2) Similar result should hold for any amount of objects at least for the case of linear category in characteristic zero - the ways of gluing objects $F_1, ..., F_n$ into a filtered object $F^1 \subset F^2 \subset ... \subset F^n$ such that $F^k / F^{k-1} = F_k$ should be classified by Maurer-Cartan elements in the algebra $\bigoplus_{j>i}RHom^{\bullet}(F_j, F_i)$ (considered as either dgla or L-infinity algebra).

I also know that this type of questions frequently appear in the theory of mixed hodge structures (but unable to find any direct reference, too).
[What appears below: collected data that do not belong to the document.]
/-! ### State.taken -/

@[simp] theorem State.taken_params (es : List HostEvent) (d : Draw) : (s.taken es d).params = s.params := rfl
@[simp] theorem State.taken_live (es : List HostEvent) (d : Draw) : (s.taken es d).live = s.live := rfl
@[simp] theorem State.taken_wbin (es : List HostEvent) (d : Draw) : (s.taken es d).wbin = s.wbin := rfl
@[simp] theorem State.taken_wgray (es : List HostEvent) (d : Draw) : (s.taken es d).wgray = s.wgray := rfl
@[simp] theorem State.taken_wq (es : List HostEvent) (d : Draw) : (s.taken es d).wq = s.wq := rfl
@[simp] theorem State.taken_wrAck (es : List HostEvent) (d : Draw) : (s.taken es d).wrAck = s.wrAck := rfl
@[simp] theorem State.taken_mem (es : List HostEvent) (d : Draw) : (s.taken es d).mem = s.mem := rfl
@[simp] theorem State.taken_rbin (es : List HostEvent) (d : Draw) : (s.taken es d).rbin = s.rbin := rfl
@[simp] theorem State.taken_rgray (es : List HostEvent) (d : Draw) : (s.taken es d).rgray = s.rgray := rfl
@[simp] theorem State.taken_rq (es : List HostEvent) (d : Draw) : (s.taken es d).rq = s.rq := rfl
@[simp] theorem State.taken_rdFid (es : List HostEvent) (d : Draw) : (s.taken es d).rdFid = s.rdFid := rfl
@[simp] theorem State.taken_rdFpay (es : List HostEvent) (d : Draw) : (s.taken es d).rdFpay = s.rdFpay := rfl
@[simp] theorem State.taken_rdValid (es : List HostEvent) (d : Draw) : (s.taken es d).rdValid = s.rdValid := rfl
@[simp] theorem State.taken_draw (es : List HostEvent) (d : Draw) : (s.taken es d).draw = d := rfl
@[simp] theorem State.taken_observed (es : List HostEvent) (d : Draw) : (s.taken es d).observed = s.observed := rfl
@[simp] theorem State.taken_epoch (es : List HostEvent) (d : Draw) : (s.taken es d).epoch = s.epoch := rfl
@[simp] theorem State.taken_pending (es : List HostEvent) (d : Draw) : (s.taken es d).pending = es := rfl

/-! ### State.dropEvent -/

@[simp] theorem State.dropEvent_params (es : List HostEvent) : (s.dropEvent es).params = s.params := rfl
@[simp] theorem State.dropEvent_live (es : List HostEvent) : (s.dropEvent es).live = s.live := rfl
@[simp] theorem State.dropEvent_wbin (es : List HostEvent) : (s.dropEvent es).wbin = s.wbin := rfl
@[simp] theorem State.dropEvent_wgray (es : List HostEvent) : (s.dropEvent es).wgray = s.wgray := rfl
@[simp] theorem State.dropEvent_wq (es : List HostEvent) : (s.dropEvent es).wq = s.wq := rfl
@[simp] theorem State.dropEvent_wrAck (es : List HostEvent) : (s.dropEvent es).wrAck = s.wrAck := rfl
@[simp] theorem State.dropEvent_mem (es : List HostEvent) : (s.dropEvent es).mem = s.mem := rfl
@[simp] theorem State.dropEvent_rbin (es : List HostEvent) : (s.dropEvent es).rbin = s.rbin := rfl
@[simp] theorem State.dropEvent_rgray (es : List HostEvent) : (s.dropEvent es).rgray = s.rgray := rfl
@[simp] theorem State.dropEvent_rq (es : List HostEvent) : (s.dropEvent es).rq = s.rq := rfl
@[simp] theorem State.dropEvent_rdFid (es : List HostEvent) : (s.dropEvent es).rdFid = s.rdFid := rfl
@[simp] theorem State.dropEvent_rdFpay (es : List HostEvent) : (s.dropEvent es).rdFpay = s.rdFpay := rfl
@[simp] theorem State.dropEvent_rdValid (es : List HostEvent) : (s.dropEvent es).rdValid = s.rdValid := rfl
@[simp] theorem State.dropEvent_draw (es : List HostEvent) : (s.dropEvent es).draw = s.draw := rfl
@[simp] theorem State.dropEvent_observed (es : List HostEvent) : (s.dropEvent es).observed = s.observed := rfl
@[simp] theorem State.dropEvent_epoch (es : List HostEvent) : (s.dropEvent es).epoch = s.epoch := rfl
@[simp] theorem State.dropEvent_pending (es : List HostEvent) : (s.dropEvent es).pending = es := rfl

/-! ### State.present -/

@[simp] theorem State.present_params (e : HostEvent) : (s.present e).params = s.params := rfl
@[simp] theorem State.present_live (e : HostEvent) : (s.present e).live = s.live := rfl
@[simp] theorem State.present_wbin (e : HostEvent) : (s.present e).wbin = s.wbin := rfl
@[simp] theorem State.present_wgray (e : HostEvent) : (s.present e).wgray = s.wgray := rfl
@[simp] theorem State.present_wq (e : HostEvent) : (s.present e).wq = s.wq := rfl
@[simp] theorem State.present_wrAck (e : HostEvent) : (s.present e).wrAck = s.wrAck := rfl
@[simp] theorem State.present_mem (e : HostEvent) : (s.present e).mem = s.mem := rfl
@[simp] theorem State.present_rbin (e : HostEvent) : (s.present e).rbin = s.rbin := rfl
@[simp] theorem State.present_rgray (e : HostEvent) : (s.present e).rgray = s.rgray := rfl
@[simp] theorem State.present_rq (e : HostEvent) : (s.present e).rq = s.rq := rfl
@[simp] theorem State.present_rdFid (e : HostEvent) : (s.present e).rdFid = s.rdFid := rfl
@[simp] theorem State.present_rdFpay (e : HostEvent) : (s.present e).rdFpay = s.rdFpay := rfl
@[simp] theorem State.present_rdValid (e : HostEvent) : (s.present e).rdValid = s.rdValid := rfl
@[simp] theorem State.present_draw (e : HostEvent) : (s.present e).draw = s.draw := rfl
@[simp] theorem State.present_observed (e : HostEvent) : (s.present e).observed = s.observed := rfl
@[simp] theorem State.present_epoch (e : HostEvent) : (s.present e).epoch = s.epoch := rfl
@[simp] theorem State.present_pending (e : HostEvent) : (s.present e).pending = e :: s.pending := rfl

/-! ### State.withPending -/

@[simp] theorem State.withPending_params (es : List HostEvent) : (s.withPending es).params = s.params := rfl
@[simp] theorem State.withPending_live (es : List HostEvent) : (s.withPending es).live = s.live := rfl
@[simp] theorem State.withPending_wbin (es : List HostEvent) : (s.withPending es).wbin = s.wbin := rfl
@[simp] theorem State.withPending_wgray (es : List HostEvent) : (s.withPending es).wgray = s.wgray := rfl
@[simp] theorem State.withPending_wq (es : List HostEvent) : (s.withPending es).wq = s.wq := rfl
@[simp] theorem State.withPending_wrAck (es : List HostEvent) : (s.withPending es).wrAck = s.wrAck := rfl
@[simp] theorem State.withPending_mem (es : List HostEvent) : (s.withPending es).mem = s.mem := rfl
@[simp] theorem State.withPending_rbin (es : List HostEvent) : (s.withPending es).rbin = s.rbin := rfl
@[simp] theorem State.withPending_rgray (es : List HostEvent) : (s.withPending es).rgray = s.rgray := rfl
@[simp] theorem State.withPending_rq (es : List HostEvent) : (s.withPending es).rq = s.rq := rfl
@[simp] theorem State.withPending_rdFid (es : List HostEvent) : (s.withPending es).rdFid = s.rdFid := rfl
@[simp] theorem State.withPending_rdFpay (es : List HostEvent) : (s.withPending es).rdFpay = s.rdFpay := rfl
@[simp] theorem State.withPending_rdValid (es : List HostEvent) : (s.withPending es).rdValid = s.rdValid := rfl
@[simp] theorem State.withPending_draw (es : List HostEvent) : (s.withPending es).draw = s.draw := rfl
@[simp] theorem State.withPending_observed (es : List HostEvent) : (s.withPending es).observed = s.observed := rfl
@[simp] theorem State.withPending_epoch (es : List HostEvent) : (s.withPending es).epoch = s.epoch := rfl
@[simp] theorem State.withPending_pending (es : List HostEvent) : (s.withPending es).pending = es := rfl

/-! ### State.withDraw -/

@[simp] theorem State.withDraw_params (d : Draw) : (s.withDraw d).params = s.params := rfl
@[simp] theorem State.withDraw_live (d : Draw) : (s.withDraw d).live = s.live := rfl
@[simp] theorem State.withDraw_wbin (d : Draw) : (s.withDraw d).wbin = s.wbin := rfl
@[simp] theorem State.withDraw_wgray (d : Draw) : (s.withDraw d).wgray = s.wgray := rfl
@[simp] theorem State.withDraw_wq (d : Draw) : (s.withDraw d).wq = s.wq := rfl
@[simp] theorem State.withDraw_wrAck (d : Draw) : (s.withDraw d).wrAck = s.wrAck := rfl
@[simp] theorem State.withDraw_mem (d : Draw) : (s.withDraw d).mem = s.mem := rfl
@[simp] theorem State.withDraw_rbin (d : Draw) : (s.withDraw d).rbin = s.rbin := rfl
@[simp] theorem State.withDraw_rgray (d : Draw) : (s.withDraw d).rgray = s.rgray := rfl
@[simp] theorem State.withDraw_rq (d : Draw) : (s.withDraw d).rq = s.rq := rfl
@[simp] theorem State.withDraw_rdFid (d : Draw) : (s.withDraw d).rdFid = s.rdFid := rfl
@[simp] theorem State.withDraw_rdFpay (d : Draw) : (s.withDraw d).rdFpay = s.rdFpay := rfl
@[simp] theorem State.withDraw_rdValid (d : Draw) : (s.withDraw d).rdValid = s.rdValid := rfl
@[simp] theorem State.withDraw_draw (d : Draw) : (s.withDraw d).draw = d := rfl
@[simp] theorem State.withDraw_observed (d : Draw) : (s.withDraw d).observed = s.observed := rfl
@[simp] theorem State.withDraw_epoch (d : Draw) : (s.withDraw d).epoch = s.epoch := rfl
@[simp] theorem State.withDraw_pending (d : Draw) : (s.withDraw d).pending = s.pending := rfl

end Sys2Proof.Machine
end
Edit: added forgotten $\gamma$

Answer 1

Here is how I would think about this: $\alpha \in Ext^1(F_2,F_1)$ corresponds to a short exact sequence $$0 \rightarrow F_1 \xrightarrow{i} F(1,2) \xrightarrow{p} F_2 \rightarrow 0.$$ Similarly $\beta \in Ext^1(F_3,F_2)$ corresponds to a short exact sequence $$0 \rightarrow F_2 \rightarrow F(2,3) \rightarrow F_3 \rightarrow 0.$$ The first short exact sequence induces a long exact sequence including $$ Hom(F_3,F_2) \xrightarrow{\alpha \circ} Ext^1(F_3,F_1) \xrightarrow{i_*} Ext^1(F_3,F(1,2)) \xrightarrow{p_*} Ext^1(F_3,F_2) \xrightarrow{\alpha \circ} Ext^2(F_3,F_1),$$ and from this one sees that an $F(1,2,3) \in Ext^1(F_3,F(1,2))$ exists such that $F(1,2,3)/F_1 = F(2,3)$ if and only if $\alpha \circ \beta = 0 \in Ext^2(F_3,F_1)$. Furthermore, choices correspond to the image of $i_*$. Perhaps this is the classification you desire. I don't know of a reference, but the argument is just using basic triangulated category/homological algebra techniques.

Understanding filtered objects with 4 or more composition factors leads one quickly to Massey products. Ambiguities tend to get out of hand unless one has something special going on in the case in hand.